Figure 1.
Response of early and late genes and their correlation to signaling activity.
A. The normalized pERK level (Y axis) as a function of GnRH concentration (X axis) as determined by ERK ELISA assays at 5 minutes following activation of LβT2 gonadotropes. B. The expression level of cfos mRNA (Y axis) as a function of GnRH concentrations (X axis) as determined by quantitative PCR at 45 minutes (solid line) and 5 hours (dashed line) following GnRH stimulation of LβT2 gonadotropes. C–F. The expression level of several genes is plotted vs. the activity levels of pERK at 45 minutes (squares) and 5hrs (triangles) following activation of LβT2 gonadotropes by a number of different concentrations of GnRH. Both time-points are fitted to a linear curve (solid and dashed lines, respectively). C and D. The early genes such as cfos and mkp1 exhibit a good linear correlation to pERK activity at 45 minutes, and much weaker correlation at 5 hours. E and F. Later genes such as pacap and follistatin exhibit no correlation to pERK activity at 45 minutes and show weak correlation at 5 hours. Error bars are standard error of mean. n = 4 per point.
Figure 2.
The flow chart describes the methodology proposed in Plato's Cave Algorithm.
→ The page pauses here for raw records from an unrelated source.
/-! ## One block's view of a free order (assumption log 1) -/

/-- In every merge of lanes, what is seen of one lane's block ends as after that lane alone: when the other lanes' acts
leave it as it was, and what the lane's own acts make of it depends on nothing else. -/
theorem Merges.view {β : Type} (v : State → β) {busy : List Mark} {lanes : List (List Act)} {out : List (State → State)}
    (h : Merges busy lanes out) (i : Nat)
    (others : ∀ (j : Nat) (l : List Act), j ≠ i → lanes[j]? = some l → ∀ act ∈ l, ∀ t, v (act.2 t) = v t)
    (own : ∀ l : List Act, lanes[i]? = some l → ∀ act ∈ l, ∀ t t', v t = v t' → v (act.2 t) = v (act.2 t')) :
    ∀ s t : State, v s = v t →
      v (out.foldl (fun u act => act u) s) = v ((lanes.getD i []).foldl (fun u act => act.2 u) t) := by
  induction h with
  | @done busy lanes h =>
    intro s t e
    have nil : lanes.getD i [] = [] := by
      cases hi : lanes[i]? with
      | none => simp [List.getD, hi]
      | some l => simpa [List.getD, hi] using List.flatten_eq_nil_iff.1 h l (List.mem_of_getElem? hi)
    rwa [nil]
  | @take busy lanes k mark a rest out hk able _ ih =>
    intro s t e
    have lt := (List.getElem?_eq_some_iff.1 hk).1
    rw [List.foldl_cons]
    by_cases hki : k = i
    · subst hki
      have get : lanes.getD k [] = (mark, a) :: rest := by simp [List.getD, hk]
      rw [get, List.foldl_cons]
      have self : (lanes.set k rest)[k]? = some rest := List.getElem?_set_self lt
      have step := ih
        (fun j l hj hl => others j l hj (by rwa [List.getElem?_set_ne (Ne.symm hj)] at hl))
        (fun l hl act ha => own _ hk act (by
          rw [self, Option.some.injEq] at hl
          exact List.mem_cons_of_mem _ (hl ▸ ha)))
        (a s) (a t) (own _ hk (mark, a) (List.mem_cons_self ..) s t e)
      rwa [show (lanes.set k rest).getD k [] = rest by simp [List.getD, self]] at step
    · have keep : (lanes.set k rest)[i]? = lanes[i]? := List.getElem?_set_ne hki
      have step := ih
        (fun j l hj hl => by
          by_cases hjk : j = k
          · subst hjk
            rw [List.getElem?_set_self lt, Option.some.injEq] at hl
            exact fun act ha => others j _ hj hk act (List.mem_cons_of_mem _ (hl ▸ ha))
          · exact others j l hj (by rwa [List.getElem?_set_ne (Ne.symm hjk)] at hl))
        (fun l hl => own l (by rwa [keep] at hl))
        (a s) t ((others k _ hki hk (mark, a) (List.mem_cons_self ..) s).trans e)
      rwa [show (lanes.set k rest).getD i [] = lanes.getD i [] by simp [List.getD, keep]] at step

/-! ## Best matches (R64, R117) -/

/-- A best match is acceptable, stands at its place in the list, and no acceptable item is nearer. -/
theorem bestMatch_spec {α : Type} {ok : α → Bool} {dist : α → Nat} :
    ∀ {l : List α} {i : Nat} {a : α}, bestMatch ok dist l = some (i, a) →
      l[i]? = some a ∧ ok a = true ∧ ∀ b ∈ l, ok b = true → dist a ≤ dist b
  | [], i, a, h => by simp [bestMatch] at h
  | x :: rest, i, a, h => by
    unfold bestMatch at h
    split at h
    · next hn =>
      split at h
      · next hx =>
        simp only [Option.some.injEq, Prod.mk.injEq] at h
        obtain ⟨rfl, rfl⟩ := h
        refine ⟨rfl, hx, ?_⟩
        intro b hb hok
        rcases List.mem_cons.1 hb with rfl | hb
        · exact Nat.le_refl _
        · exact absurd hok (by simpa using bestMatch_none hn b hb)
      · simp at h
    · next j b hs =>
      obtain ⟨h1, h2, h3⟩ := bestMatch_spec hs
      split at h
      · next hx =>
        simp only [Option.some.injEq, Prod.mk.injEq] at h
        obtain ⟨rfl, rfl⟩ := h
        simp only [Bool.and_eq_true, decide_eq_true_eq] at hx
        refine ⟨rfl, hx.1, ?_⟩
        intro c hc hok
        rcases List.mem_cons.1 hc with rfl | hc
        · exact Nat.le_refl _
        · exact Nat.le_trans hx.2 (h3 c hc hok)
      · next hx =>
        simp only [Option.some.injEq, Prod.mk.injEq] at h
        obtain ⟨rfl, rfl⟩ := h
        refine ⟨by simpa using h1, h2, ?_⟩
        intro c hc hok
        rcases List.mem_cons.1 hc with rfl | hc
        · simp only [Bool.and_eq_true, decide_eq_true_eq, not_and] at hx
          have := hx hok
          omega
        · exact h3 c hc hok
where
  /-- No best match means no acceptable item. -/
  bestMatch_none {α : Type} {ok : α → Bool} {dist : α → Nat} :
      ∀ {l : List α}, bestMatch ok dist l = none → ∀ b ∈ l, ok b = false
    | [], _, b, hb => by simp at hb
    | x :: rest, h, b, hb => by
      unfold bestMatch at h
      split at h
      · next hn =>
        split at h
        · simp at h
        · next hx =>
          rcases List.mem_cons.1 hb with rfl | hb
          · simpa using hx
          · exact bestMatch_none hn b hb
      · split at h <;> simp at h

end Sys2Proof.Machine
end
The algorithm is made of three stages: Data acquisition; Reverse Engineering that is repeated several times for statistical significance; and Post-processing where the results of several experiments are integrated.
Figure 3.
Weight Matrix Derivation – choosing good predictors of signaling activity.
A. The expression levels (in arbitrary units) of four genes under five perturbations (red bars), and their levels without any perturbation (green bars); B. The Z-values for each gene under each perturbation. High Z-values are obtained for genes with statistically significant change (red bars), and low Z-values are obtained when the change can be attributed to noise (blue bars); C. The information score of each gene. When the change in gene activity is specific to one perturbation the information score is high (red bars), and otherwise it is low (blue bars); D. The final weight attributed to each gene for each perturbation. A gene can only get a high weight (red bars) if it has both a high Z-value and a high information score. The values used for the gene expression are not drawn from any experiment and were generated merely to illustrate the methodology.
Figure 4.
Synthetic interaction network.
A. The biochemical interaction network for the synthetic network, including the four signaling components (S1–S4), and the 10 early genes they affect (G1–G10); B. The network of functional interactions between the four signaling components in the synthetic network, as inferred by PLACA. The inferred functional interactions convey the correct biochemical network; C. The heat map of the change in gene activity in all genes (X axis), as obtained from a set of simulations where each signaling component (Y axis) was perturbed. The heat map reveals which genes were involved in inferring each functional interaction.
Figure 5.
Applying PLACA to experimental results in the gonadotrope.
A. The clustered heat map of the log fold change in gene activity for 21 genes (X axis), as obtained from a single experiment (experiment #6), where LβT2 gonadotropes were treated with one of six chemical inhibitors acting on signaling components (Y axis). The fold change is the gene activity in the presence of both inhibitor and GnRH divided by the gene activity with GnRH alone; B. The inferred functional network in the Gonadotrope. PLACA was applied to the experimental data from five independent experiments. The functional network represents signaling components that present a statistically significant functional interaction. The interactions between ERK and PKC, between JNK and Src, and between EGFR and CaMKII were previously seen experimentally, and we have found experimental evidence for the validity of the functional inhibition of EGFR by JNK.
Figure 6.
JNK represses EGF-Stimulation of klf4.
A. Experimental results showing that JNK repression enhances EGF-stimulation of klf4. LβT2 cells were pre-incubated with SP600125 (JNK Inhibitor) for 30 minutes and treated with different concentration of EGF for 45 minutes. The levels of klf4 were measured by quantitative PCR and rps11 was used for normalization. EGF alone causes a slight induction of klf4, and inhibition of JNK results in a more significant induction. With concurrent JNK inhibition and EGF stimulation, a synergistic effect can be seen; B. The proposed biochemical interaction network involving JNK, EGF, EGFR, and klf4 that mediates the functional repression of EGFR by JNK.